━━━━━ EXTRACTED RECORDS ━━━━━

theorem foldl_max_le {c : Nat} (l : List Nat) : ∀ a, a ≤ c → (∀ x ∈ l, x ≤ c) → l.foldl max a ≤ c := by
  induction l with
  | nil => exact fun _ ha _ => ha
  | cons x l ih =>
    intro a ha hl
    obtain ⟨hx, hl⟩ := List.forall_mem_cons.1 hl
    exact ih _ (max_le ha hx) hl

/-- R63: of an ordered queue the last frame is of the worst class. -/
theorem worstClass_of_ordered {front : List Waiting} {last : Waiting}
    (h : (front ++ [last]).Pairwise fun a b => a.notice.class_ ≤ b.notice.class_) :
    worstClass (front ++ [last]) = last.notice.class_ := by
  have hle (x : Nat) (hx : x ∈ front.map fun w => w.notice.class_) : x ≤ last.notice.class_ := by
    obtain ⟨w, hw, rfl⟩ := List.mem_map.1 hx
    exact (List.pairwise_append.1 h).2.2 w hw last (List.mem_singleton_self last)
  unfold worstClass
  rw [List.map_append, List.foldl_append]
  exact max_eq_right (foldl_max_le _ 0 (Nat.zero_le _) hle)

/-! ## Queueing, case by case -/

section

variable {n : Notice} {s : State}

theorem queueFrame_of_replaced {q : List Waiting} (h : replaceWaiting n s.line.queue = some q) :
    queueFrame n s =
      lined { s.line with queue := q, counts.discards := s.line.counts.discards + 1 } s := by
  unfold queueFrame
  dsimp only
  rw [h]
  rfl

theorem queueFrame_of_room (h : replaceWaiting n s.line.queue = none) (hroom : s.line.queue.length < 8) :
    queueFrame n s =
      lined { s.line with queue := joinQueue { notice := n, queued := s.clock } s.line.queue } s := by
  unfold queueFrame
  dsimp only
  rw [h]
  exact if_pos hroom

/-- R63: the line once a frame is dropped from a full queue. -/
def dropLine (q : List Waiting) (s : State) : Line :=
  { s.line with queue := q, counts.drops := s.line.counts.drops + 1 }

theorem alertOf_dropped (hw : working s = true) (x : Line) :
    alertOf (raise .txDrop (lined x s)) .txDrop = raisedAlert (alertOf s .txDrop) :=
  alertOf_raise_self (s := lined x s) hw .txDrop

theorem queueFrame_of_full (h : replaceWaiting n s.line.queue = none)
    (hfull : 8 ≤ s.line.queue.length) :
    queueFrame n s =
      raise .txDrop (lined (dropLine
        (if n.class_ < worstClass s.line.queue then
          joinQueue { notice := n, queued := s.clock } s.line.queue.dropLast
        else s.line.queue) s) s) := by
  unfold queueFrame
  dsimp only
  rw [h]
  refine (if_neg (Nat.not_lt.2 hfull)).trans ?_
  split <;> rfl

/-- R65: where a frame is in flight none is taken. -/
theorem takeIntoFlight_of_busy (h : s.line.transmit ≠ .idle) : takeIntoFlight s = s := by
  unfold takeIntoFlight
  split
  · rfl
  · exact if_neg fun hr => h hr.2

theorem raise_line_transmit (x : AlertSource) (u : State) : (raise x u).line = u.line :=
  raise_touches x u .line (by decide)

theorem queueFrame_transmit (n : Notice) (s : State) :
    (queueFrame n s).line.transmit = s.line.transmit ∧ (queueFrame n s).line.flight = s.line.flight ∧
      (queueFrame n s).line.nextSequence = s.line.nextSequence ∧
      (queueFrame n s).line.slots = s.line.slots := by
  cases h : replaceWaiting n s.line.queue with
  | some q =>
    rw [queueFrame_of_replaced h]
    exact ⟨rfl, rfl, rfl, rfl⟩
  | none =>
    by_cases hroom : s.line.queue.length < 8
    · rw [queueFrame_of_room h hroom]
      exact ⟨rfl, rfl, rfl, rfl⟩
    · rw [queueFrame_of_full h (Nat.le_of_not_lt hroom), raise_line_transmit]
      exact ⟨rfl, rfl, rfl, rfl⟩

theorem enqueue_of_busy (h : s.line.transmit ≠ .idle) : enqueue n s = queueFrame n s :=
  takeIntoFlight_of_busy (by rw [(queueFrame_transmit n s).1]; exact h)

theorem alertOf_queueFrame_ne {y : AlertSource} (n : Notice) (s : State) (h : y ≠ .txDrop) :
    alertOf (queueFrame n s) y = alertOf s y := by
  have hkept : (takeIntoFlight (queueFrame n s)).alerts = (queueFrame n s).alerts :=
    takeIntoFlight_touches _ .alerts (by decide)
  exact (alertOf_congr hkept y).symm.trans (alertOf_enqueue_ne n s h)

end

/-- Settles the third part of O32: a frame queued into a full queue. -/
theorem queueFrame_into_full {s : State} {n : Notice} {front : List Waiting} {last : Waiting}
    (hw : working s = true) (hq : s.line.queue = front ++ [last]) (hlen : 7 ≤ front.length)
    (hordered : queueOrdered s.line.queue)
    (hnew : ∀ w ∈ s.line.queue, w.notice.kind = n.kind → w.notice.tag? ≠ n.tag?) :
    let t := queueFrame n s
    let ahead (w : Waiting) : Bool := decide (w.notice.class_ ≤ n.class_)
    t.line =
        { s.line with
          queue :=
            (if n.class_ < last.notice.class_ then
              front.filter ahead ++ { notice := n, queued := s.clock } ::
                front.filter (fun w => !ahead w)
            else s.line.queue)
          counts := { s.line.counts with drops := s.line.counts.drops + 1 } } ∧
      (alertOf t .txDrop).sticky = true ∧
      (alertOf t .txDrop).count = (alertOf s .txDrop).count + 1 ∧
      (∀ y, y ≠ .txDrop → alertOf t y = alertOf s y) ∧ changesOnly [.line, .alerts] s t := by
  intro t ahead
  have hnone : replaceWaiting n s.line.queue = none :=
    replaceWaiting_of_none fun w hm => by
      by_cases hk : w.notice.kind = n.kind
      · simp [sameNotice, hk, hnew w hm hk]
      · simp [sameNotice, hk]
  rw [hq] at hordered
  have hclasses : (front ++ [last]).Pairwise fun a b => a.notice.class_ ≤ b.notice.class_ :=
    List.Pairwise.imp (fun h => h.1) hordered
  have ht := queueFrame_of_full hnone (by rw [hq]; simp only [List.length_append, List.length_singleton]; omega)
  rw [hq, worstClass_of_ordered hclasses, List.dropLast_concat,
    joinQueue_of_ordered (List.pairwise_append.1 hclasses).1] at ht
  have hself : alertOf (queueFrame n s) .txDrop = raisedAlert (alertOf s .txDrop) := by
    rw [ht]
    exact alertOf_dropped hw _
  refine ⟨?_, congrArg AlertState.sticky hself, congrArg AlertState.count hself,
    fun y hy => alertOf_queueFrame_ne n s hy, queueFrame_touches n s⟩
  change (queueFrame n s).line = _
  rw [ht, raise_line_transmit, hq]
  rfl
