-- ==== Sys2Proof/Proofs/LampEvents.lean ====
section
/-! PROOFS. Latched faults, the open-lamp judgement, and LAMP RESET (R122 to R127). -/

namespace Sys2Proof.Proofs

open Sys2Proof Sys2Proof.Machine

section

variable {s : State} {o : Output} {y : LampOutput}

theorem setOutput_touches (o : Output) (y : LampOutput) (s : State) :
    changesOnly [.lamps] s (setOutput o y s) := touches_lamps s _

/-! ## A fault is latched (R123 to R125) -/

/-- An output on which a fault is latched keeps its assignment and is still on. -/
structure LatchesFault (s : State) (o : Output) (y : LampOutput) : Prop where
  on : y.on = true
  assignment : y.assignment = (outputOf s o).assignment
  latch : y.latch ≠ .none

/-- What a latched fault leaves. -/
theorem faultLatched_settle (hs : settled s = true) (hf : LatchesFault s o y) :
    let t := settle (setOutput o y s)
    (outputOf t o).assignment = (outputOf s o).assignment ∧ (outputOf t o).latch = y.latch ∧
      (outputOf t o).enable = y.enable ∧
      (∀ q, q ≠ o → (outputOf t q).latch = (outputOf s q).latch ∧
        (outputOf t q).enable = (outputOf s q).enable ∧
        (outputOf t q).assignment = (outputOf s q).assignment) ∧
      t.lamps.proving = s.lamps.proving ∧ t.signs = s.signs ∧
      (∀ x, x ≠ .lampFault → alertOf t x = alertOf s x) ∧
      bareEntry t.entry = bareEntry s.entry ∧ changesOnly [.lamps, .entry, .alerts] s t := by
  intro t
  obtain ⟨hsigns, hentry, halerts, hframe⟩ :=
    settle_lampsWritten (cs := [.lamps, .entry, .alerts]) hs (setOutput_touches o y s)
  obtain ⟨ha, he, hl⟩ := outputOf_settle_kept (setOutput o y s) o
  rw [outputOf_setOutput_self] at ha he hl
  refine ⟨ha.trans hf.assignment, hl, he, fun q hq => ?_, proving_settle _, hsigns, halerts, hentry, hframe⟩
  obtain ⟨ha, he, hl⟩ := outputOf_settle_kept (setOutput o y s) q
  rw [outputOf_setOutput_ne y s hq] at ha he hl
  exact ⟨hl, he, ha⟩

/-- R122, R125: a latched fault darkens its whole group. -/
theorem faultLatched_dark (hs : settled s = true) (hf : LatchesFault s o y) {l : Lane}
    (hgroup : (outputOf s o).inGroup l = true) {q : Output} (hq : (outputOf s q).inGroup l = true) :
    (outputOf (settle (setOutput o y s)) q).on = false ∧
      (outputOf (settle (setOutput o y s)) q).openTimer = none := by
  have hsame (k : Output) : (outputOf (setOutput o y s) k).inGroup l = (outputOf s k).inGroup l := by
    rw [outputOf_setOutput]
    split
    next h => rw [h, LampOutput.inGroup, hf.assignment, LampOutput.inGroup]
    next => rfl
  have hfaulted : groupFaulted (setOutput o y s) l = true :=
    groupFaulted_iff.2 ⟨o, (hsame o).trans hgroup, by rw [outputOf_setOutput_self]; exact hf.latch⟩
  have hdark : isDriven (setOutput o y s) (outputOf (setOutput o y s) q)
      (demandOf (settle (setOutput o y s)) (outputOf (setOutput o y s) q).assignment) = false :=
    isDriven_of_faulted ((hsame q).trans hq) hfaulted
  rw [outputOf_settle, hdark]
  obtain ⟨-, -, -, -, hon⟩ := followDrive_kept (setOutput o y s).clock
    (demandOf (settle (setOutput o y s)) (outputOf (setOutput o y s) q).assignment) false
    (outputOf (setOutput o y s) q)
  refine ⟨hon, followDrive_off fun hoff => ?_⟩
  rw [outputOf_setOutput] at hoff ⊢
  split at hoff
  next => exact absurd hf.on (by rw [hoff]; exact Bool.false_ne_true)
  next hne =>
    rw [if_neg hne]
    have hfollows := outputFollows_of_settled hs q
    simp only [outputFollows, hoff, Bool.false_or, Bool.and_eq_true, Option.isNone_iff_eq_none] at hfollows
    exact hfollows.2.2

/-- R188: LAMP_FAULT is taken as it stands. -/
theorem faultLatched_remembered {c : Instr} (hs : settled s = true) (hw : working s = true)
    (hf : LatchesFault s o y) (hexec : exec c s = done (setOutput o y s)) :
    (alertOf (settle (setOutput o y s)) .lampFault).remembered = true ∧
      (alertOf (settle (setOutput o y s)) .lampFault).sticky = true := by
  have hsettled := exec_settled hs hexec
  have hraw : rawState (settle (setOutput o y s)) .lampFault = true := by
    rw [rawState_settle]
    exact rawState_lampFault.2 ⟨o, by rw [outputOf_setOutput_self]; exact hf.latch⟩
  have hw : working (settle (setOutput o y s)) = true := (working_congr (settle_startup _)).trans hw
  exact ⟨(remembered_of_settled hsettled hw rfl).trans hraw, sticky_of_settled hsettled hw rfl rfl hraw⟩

━━━━━

TASK ITEM
Each line containing "halerts" belongs in the answer; pick these out of the material and copy them.

ANSWER AREA
  obtain ⟨hsigns, hentry, halerts, hframe⟩ :=
  refine ⟨ha.trans hf.assignment, hl, he, fun q hq => ?_, proving_settle _, hsigns, halerts, hentry, hframe⟩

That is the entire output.